[Collected data]
-- ==== Sys2Proof/Machine/ThumbBranch.lean ====
section
/-! DEFINITION. THUMB branches, the software interrupt, and the encodings that report Undefined
(spec/47_thumb_branch.md R440 to R448). -/

namespace Sys2Proof.Machine

/-- The conditional branch, over its condition code (R440). -/
def thumbBranchIf (c : CondCode) (off : BitVec 8) (s : State) : State :=
  if condPass c s.cpsr then s.branch (s.r15 + branchOffset8 off) else s

/-- A THUMB halfword that reports Undefined: the report carries its 16 bits in the low half (R462). -/
def undefinedThumb (kind : UndefKind) (h : Half) (s : State) : Result :=
  .next (reportUndefined kind (h.setWidth 32) s)

/-- BEQ, format T16: condition code 0 (R440). -/
def execTBeq (off : BitVec 8) (s : State) : Result := .next (thumbBranchIf 0#4 off s)

/-- BNE, format T16: condition code 1 (R440). -/
def execTBne (off : BitVec 8) (s : State) : Result := .next (thumbBranchIf 1#4 off s)

/-- BCS, format T16: condition code 2 (R440). -/
def execTBcs (off : BitVec 8) (s : State) : Result := .next (thumbBranchIf 2#4 off s)

/-- BCC, format T16: condition code 3 (R440). -/
def execTBcc (off : BitVec 8) (s : State) : Result := .next (thumbBranchIf 3#4 off s)

/-- BMI, format T16: condition code 4 (R440). -/
def execTBmi (off : BitVec 8) (s : State) : Result := .next (thumbBranchIf 4#4 off s)

/-- BPL, format T16: condition code 5 (R440). -/
def execTBpl (off : BitVec 8) (s : State) : Result := .next (thumbBranchIf 5#4 off s)

/-- BVS, format T16: condition code 6 (R440). -/
def execTBvs (off : BitVec 8) (s : State) : Result := .next (thumbBranchIf 6#4 off s)

/-- BVC, format T16: condition code 7 (R440). -/
def execTBvc (off : BitVec 8) (s : State) : Result := .next (thumbBranchIf 7#4 off s)

/-- BHI, format T16: condition code 8 (R440). -/
def execTBhi (off : BitVec 8) (s : State) : Result := .next (thumbBranchIf 8#4 off s)

/-- BLS, format T16: condition code 9 (R440). -/
def execTBls (off : BitVec 8) (s : State) : Result := .next (thumbBranchIf 9#4 off s)

/-- BGE, format T16: condition code 10 (R440). -/
def execTBge (off : BitVec 8) (s : State) : Result := .next (thumbBranchIf 10#4 off s)

/-- BLT, format T16: condition code 11 (R440). -/
def execTBlt (off : BitVec 8) (s : State) : Result := .next (thumbBranchIf 11#4 off s)

/-- BGT, format T16: condition code 12 (R440). -/
def execTBgt (off : BitVec 8) (s : State) : Result := .next (thumbBranchIf 12#4 off s)

/-- BLE, format T16: condition code 13 (R440). -/
def execTBle (off : BitVec 8) (s : State) : Result := .next (thumbBranchIf 13#4 off s)

/-- Condition code 14 of format T16 (R441). -/
def execTUndCond14 (w : BitVec 16) (s : State) : Result := undefinedThumb .trap w s

/-- SWI, format T17: the 8-bit value is zero-extended (R442). -/
def execTSwi (comment : BitVec 8) (s : State) : Result := softwareInterrupt (comment.setWidth 24) s

/-- B, format T18 (R443). -/
def execTB (off : BitVec 11) (s : State) : Result := .next (s.branch (s.r15 + branchOffset11 off))

/-- BL, first half, format T19 (R446). -/
def execTBlHigh (off : BitVec 11) (s : State) : Result := .next (s.setReg lr (s.r15 + longOffsetHigh off))

/-- BL, second half, format T19: the old r14 is read before r14 takes `(A + 2) OR 1` (R447). -/
def execTBlLow (off : BitVec 11) (s : State) : Result :=
  .next ((s.setReg lr ((s.instrAddr + 2#32) ||| 1#32)).branch (s.reg lr + longOffsetLow off))

/-- The unallocated halfwords 10110001xxxxxxxx (R448). -/
def execTUndB1 (w : BitVec 16) (s : State) : Result := undefinedThumb .decode w s

/-- The unallocated halfwords 1011001xxxxxxxxx (R448). -/
def execTUndB2 (w : BitVec 16) (s : State) : Result := undefinedThumb .decode w s

/-- The unallocated halfwords 1011011xxxxxxxxx (R448). -/
def execTUndB6 (w : BitVec 16) (s : State) : Result := undefinedThumb .decode w s

/-- The unallocated halfwords 101110xxxxxxxxxx (R448). -/
def execTUndB8 (w : BitVec 16) (s : State) : Result := undefinedThumb .decode w s

/-- The unallocated halfwords 1011111xxxxxxxxx (R448). -/
def execTUndBe (w : BitVec 16) (s : State) : Result := undefinedThumb .decode w s

/-- The unallocated halfwords 11101xxxxxxxxxxx (R448). -/
def execTUndE8 (w : BitVec 16) (s : State) : Result := undefinedThumb .decode w s

end Sys2Proof.Machine
end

WHAT NEEDS TO BE DONE: Examine each line of the records above and tally those with the string "undefinedThumb". State the total alone.

RESPONSE TO THE TASK: 8